Un motivo frecuente de reflexión de las artes: la contemplación del decurso de la existencia. Algo más sencillo de representar para la pintura que para escultura y no digamos ya para la música. Porque ¿cuál es la música de la infancia? ¿La que la infancia produce, la que la infancia oye o la que la infancia escucha? Tampoco lo tiene fácil la literatura. Aunque de estas artes haya ejemplos, que sacaré en su momento, la reina indiscutible de la representación es la pintura porque evidencia de un vistazo el periplo completo de la existencia y en ese solo vistazo está encriptada la narrativa del ser humano. Algo que, se me ocurre, se hará preferentemente (no siempre; no es necesario) desde una edad más próxima al ocaso que al nacimiento.
La mera contemplación de las edades de la vida induce a una reflexión filosófica que enlaza los dos conceptos de una de las más célebres obras filosóficas del siglo XX, el ser y el tiempo, cuya relación es endiablada por cuanto el tiempo no es más que conciencia del tiempo y el ser, tiempo de la conciencia. Ese tiempo de la conciencia se materializa en las formas concretas de las edades; concretas, esto es, que pueden ser otras, pero siempre individuales. Cada edad se configura en un ser particular, pero los seres particulares a lo largo del tiempo no tienen porqué ser los mismos. Lo cual lleva a la cuestión de la identidad, que no hace aquí al caso.
Al caso hace aquí que las edades de la vida sólo se refieran a la vida individual que contiene en potencia la de toda la especie. A cambio, no hay edades de la especie. Sólo metafóricamente cabe hablar de "la infancia de la Humanidad". Entre la Humanidad que se considera en cada caso infantil y esta nuestra no hay en modo alguno el tipo de diferencia y similitud que se da entre la infancia y la madurez de una persona y mucho menos, de dos.
Y, además de reflexiones filosóficas (mira que se habrá escrito sobre la vejez, sobre todo en la vejez), al contemplar las edades de la vida se aproxima uno a algunos de los mitos o leyendas más persistentes a lo largo de los siglos: la edad de oro, la de la inocencia, la fuente, el árbol y el camino de la vida, la eterna juventud y el eterno retorno. Ahora no puedo entretenerme en ellas, pero lo haré en otros posts no menos interesantes que éste.
El cuadro de Arnold Böcklin (La vida es un breve sueño, un óleo que se encuentra en el Museo de Arte de Basilea) refleja las consideraciones anteriores e invita a otras nuevas e inesperadas, como buena pintura simbolista décimonónica. Se observará que el tratamiento no es en plano, como se acostumbraba canónicamente desde las representaciones medievales del tema, sino en profundidad; el espacio del cuadro se ahonda, narra la historia hacía dentro, en el sentido contrario al que discurren las aguas de la fons vitae, en cuyo nacimiento juegan los dos niños que tanto recuerdan a los querubines barrocos.
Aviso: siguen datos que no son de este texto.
-- ==== Sys2Proof/Machine/Reports.lean ====
section
/-! DEFINITION. What a REPLY reports: the alerts summary (R188), the entries of a TABLE READ (R177), and the items of STATE
READ (R178, R189). -/

namespace Sys2Proof.Machine

/-- The alerts summary: the ten flags, with bit 15 set while an ALERT is pending (R171, R188). -/
def Mgmt.summary (m : Mgmt) : List Byte := bytes2 (m.flags.toNat + if m.alertPending then 32768 else 0)

/-- A REPLY (R171, R188): the kind answered, the result, the alerts summary as it stands, and the data. -/
def replyFrame (s : State) (tag kind : Byte) (r : Result) (data : List Byte) : UpFrame :=
  { kind := kindReply, source := s.address, tag := tag, payload := [kind, byteOf r.code] ++ s.mgmt.summary ++ data }

/-! ### TABLE READ (R177) -/

/-- Number of entries a TABLE READ returns. -/
def readCount (t : Fin 11) (start count : Nat) : Nat :=
  min count (min (entryCount t - start) (Config.readBytesMax / entrySize t))

/-- The data of its reply: table id, start index, number of entries, the entries as stored. -/
def readData (s : State) (t : Fin 11) (start count : Nat) : List Byte :=
  let n := readCount t start count
  [byteOf t.val, byteOf start, byteOf n] ++ (List.range n).flatMap fun i => s.tables.entryBytes t (start + i)

/-! ### STATE READ (R178, R189) -/

/-- The five bytes of a timer. -/
def Timer.report (t : Timer) : List Byte :=
  bytes2 t.count ++ [byteOf t.phase.code, t.cycle, flagByte [t.running, t.armed]]

/-- NODE: 35 bytes. -/
def nodeData (s : State) : List Byte :=
  [s.address, byteOf s.mgmt.strap.toNat, byteOf s.mgmt.selected.code, byteOf (flagNat s.loss.asserted), byteOf s.loss.countdown]
    ++ (match s.mgmt.openWrite with
        | some w => [byteOf w.table.val, byteOf w.pointer]
        | none => [255, 255])
    ++ allTimers.flatMap (fun t => (s.timer t).report)
    ++ [flagByte (allLinks.map fun l => (s.link l).fault)]
    ++ bytes2 s.mgmt.flags.toNat ++ bytes2 s.mgmt.mask.toNat ++ [byteOf (flagNat s.mgmt.alertPending)] ++ bytes2 s.mgmt.newly.toNat

/-- CAR: 19 bytes. -/
def carData (s : State) (c : CarIx) : List Byte :=
  let r := s.car c
  let deck (d : DeckRec) : List Byte := [floorByte d.floor, byteOf (flagNat d.atFloor), floorByte d.openFloor]
  [byteOf c.val, flagByte [r.present, r.stale, r.snapPending]] ++ bytes3 r.position ++ int16Bytes r.velocity
    ++ [byteOf r.entrance.code, byteOf r.mode.code, byteOf r.direction.code, floorByte r.nextStop]
    ++ deck r.lower ++ deck r.upper ++ [byteOf r.recDir.code, byteOf r.staleCountdown]

/-- The nine bytes of a prompt record. -/
def Prompt.report (r : Prompt) : List Byte :=
  bytes2 r.ticket.toNat
    ++ [byteOf r.destination.val, byteOf r.car.val, byteOf r.deck.code, byteOf r.cls.code, byteOf r.hold, byteOf r.marker
       , byteOf (flagNat r.withdrawn)]

/-- KIOSK (R68): 3 bytes and 9 for each record, front to back. -/
def kioskData (s : State) (k : KioskIx) : List Byte :=
  [byteOf k.val, byteOf (flagNat (s.kioskClosed k)), byteOf (s.queue k).length] ++ (s.queue k).flatMap Prompt.report

/-- The zones covered by an active EVACUATION or RECALL notice, bit z for zone z (R85). -/
def zoneCoverage (s : State) : Nat := (List.finRange 16).foldl (fun n z => n + if s.zoneClosed z then 2 ^ z.val else 0) 0

/-- NOTICES (R85). -/
def noticesData (s : State) : List Byte :=
  [byteOf s.ranked.length]
    ++ s.ranked.flatMap (fun n => [byteOf n.val, byteOf (s.noticeEntry n).cls.code])
    ++ bytes2 (zoneCoverage s)

/-- EXERCISE (R158): 21 bytes. -/
def exerciseData (s : State) : List Byte :=
  let x := s.exercise
  [byteOf x.state.code, flagByte [x.startPending, x.endRequested, x.firstError.isSome], byteOf x.link.val, byteOf x.panel.val
  , byteOf x.pattern.code, byteOf x.window.code]
    ++ bytes4 x.framesSent ++ bytes4 x.errorBytes ++ bytes2 x.missing ++ bytes4 (x.firstError.getD 0) ++ [byteOf x.cause.code]

/-- The panels a PANELS read reports: `count` from `first`, up to panel 119 (R178). -/
def panelRange (first count : Nat) : List PanelIx := (List.range count).filterMap fun i => indexOf 120 (first + i)

/-- The nine bytes of a panel (R125, R147, R189). -/
def panelReport (s : State) (p : PanelIx) : List Byte :=
  let r := s.content p
  let h := s.healthOf p
  [byteOf r.content.kind.code
  , flagByte [r.content.urgent, r.dirty, r.mismatch, r.held.isSome, h.faulted, h.delta, h.kindMismatch, r.acked.isNone]
  , r.version, r.acked.getD 0, byteOf h.misses, byteOf h.goods, flagByte [h.lampFault, h.tempWarning]]
    ++ (match s.lantern p with
        | none => [0, 0]
        | some k => [byteOf k.state.code, byteOf (k.chime.code + 4 * flagNat k.given)])

/-- The four bytes of a link (R125, R147, R189). -/
def linkReport (s : State) (l : LinkIx) : List Byte :=
  let k := s.link l
  [byteOf l.val, flagByte [k.bank == .b, s.adoptionPending l, k.phasePending, k.fault], byteOf k.activity.code
  , match k.sequence with
    | some q => byteOf (panelAddr q.panel).val
    | none => 255]

/-- The links a range of panels touches, in order. -/
def rangeLinks (ps : List PanelIx) : List LinkIx := allLinks.filter fun l => ps.any fun p => panelLink p == l

/-- PANELS (R125, R147). -/
def panelsData (s : State) (first count : Nat) : List Byte :=
  let ps := panelRange first count
  let ls := rangeLinks ps
  [byteOf first, byteOf ps.length] ++ ps.flatMap (panelReport s) ++ [byteOf ls.length] ++ ls.flatMap (linkReport s)

/-- A PANELS read, its reply built, clears the delta flags of the panels it reported (R147). -/
def clearDeltas (first count : Nat) (s : State) : State :=
  forEach (panelRange first count) (fun p s => s.setHealth p { s.healthOf p with delta := false }) s

end Sys2Proof.Machine
end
Este Böcklin, en realidad, es un puente entre lo medieval y lo surrealista, si es que ambos momentos necesitan de un puente.
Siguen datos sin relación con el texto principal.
/-- R25, R26, R27, R57, R58: the entrance-open floors and the recorded direction of a car's decks after a frame, and the prompts
that its entrance-closed events board: a deck that becomes OPEN at-floor holds its floor, with an event for another floor it held;
a held floor is shut by CLOSED after another state, or by driving off. A direction the frame reports is recorded before the closing
event, and the upper deck's event for another floor carries the direction as the lower deck has left it (log 10). -/
def Obligations.EntrancesOpenCloseAndBoard : Prop :=
  ∀ (c : CarIx) (p2 p1 p0 v1 v0 : Byte) (ent : Entrance) (mode : Mode) (dir : Dir) (next : Byte) (s : State),
    s.inReset = false → (s.carEntry c).enabled = true → (s.doubleDeck c = false → (s.car c).upper.openFloor = none) →
    ∃ t, exec (.carState (carStatePayload c p2 p1 p0 v1 v0 ent mode dir next)) s = .next t ∧
      let before := (s.car c).entrance
      let old := (s.car c).recDir
      let floor (k : Deck) : Option FloorIx := ((t.car c).deck k).floor
      let held (k : Deck) : Option FloorIx := ((s.car c).deck k).openFloor
      let opens (k : Deck) : Bool :=
        decide (ent = .open ∧ before ≠ .open ∧ ((t.car c).deck k).atFloor = true ∧ floor k ≠ none)
      let holds (k : Deck) : Option FloorIx := if opens k then floor k else held k
      let newly (k : Deck) : Bool := opens k && decide (held k ≠ floor k)
      let shuts : Bool := decide ((ent = .closed ∧ before ≠ .closed) ∨ (s.movesAt (t.car c).velocity ∧ ent ≠ .closed))
      let wayThen (k : Deck) : Dir :=
        if k = .upper ∧ (newly .lower = true ∨ (holds .lower ≠ none ∧ dir ≠ .none)) then dir else old
      let wayShut (k : Deck) : Dir :=
        if dir ≠ .none ∨ newly k = true ∨ (k = .upper ∧ newly .lower = true) then dir else old
      let boards (f : FloorIx) (x : Prompt) : Bool := decide (x.car = c) && (s.decksOf c).any fun k =>
        (s.eventDeck c k).boards x.deck
          && ((newly k && decide (held k = some f) && wayTo (wayThen k) f x.destination)
            || (shuts && decide (holds k = some f) && wayTo (wayShut k) f x.destination))
      let left (j : KioskIx) : List Prompt :=
        (s.queue j).filter fun x => !((s.kioskEntry j).enabled && boards (s.kioskEntry j).floor x)
      (∀ k ∈ s.decksOf c, ((t.car c).deck k).openFloor = if shuts then none else holds k)
      ∧ ((∀ k ∈ s.decksOf c, holds k = none) → (t.car c).recDir = old)
      ∧ ((∃ k ∈ s.decksOf c, holds k ≠ none) → (t.car c).recDir =
          if shuts then .none else if dir ≠ .none ∨ (s.decksOf c).any newly = true then dir else old)
      ∧ (∀ j, (t.queue j).map Prompt.ticket = (left j).map Prompt.ticket)
      ∧ (mode = (s.car c).mode → ∀ j, t.queue j = left j)

/-- R23, R60, R61: a frame that takes the car out of NORMAL service withdraws its prompts, one that returns it restores them. -/
def Obligations.ServiceModeWithdrawsAndRestores : Prop :=
  ∀ (c : CarIx) (p2 p1 p0 v1 v0 : Byte) (ent : Entrance) (mode : Mode) (dir : Dir) (next : Byte) (s : State),
    s.inReset = false → (s.carEntry c).enabled = true → ent ≠ .open → (s.car c).lower.openFloor = none →
    (s.car c).upper.openFloor = none →
    ∃ t, exec (.carState (carStatePayload c p2 p1 p0 v1 v0 ent mode dir next)) s = .next t
      ∧ ∀ k, t.queue k = (s.queue k).map fun r =>
          if r.car = c ∧ (s.car c).mode = .normal ∧ mode ≠ .normal then
            { r with withdrawn := true, hold := min r.hold (s.effWithdrawnHold k) }
          else if r.car = c ∧ (s.car c).mode ≠ .normal ∧ mode = .normal then { r with withdrawn := false }
          else r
La fuente de la vida es uno de los dos vanishing points de la obra y el centro en torno al cual se organiza en círculo la sucesión de las edades, a modo de rueda de la existencia. Las dos figuras adultas, el semidesnudo de la mujer de espalda y la espalda del guerrero sobre su montura ocupan el plano medio, como corresponde a las edades de la vida y simbolizan la plenitud del amor y la guerra. En el último plano, el otro vanishing point, con la espeluznante escena de la muerte en acción, proyectada sobre las nubes del cielo.
No se olvide (en realidad, es imposible) que el cuadro es circular. La rueda de la existencia, la rueda del destino, el eterno retorno. Pues los hombres son, según dice Homero, "como las hojas de los árboles". Los de hoja caduca, se entiende.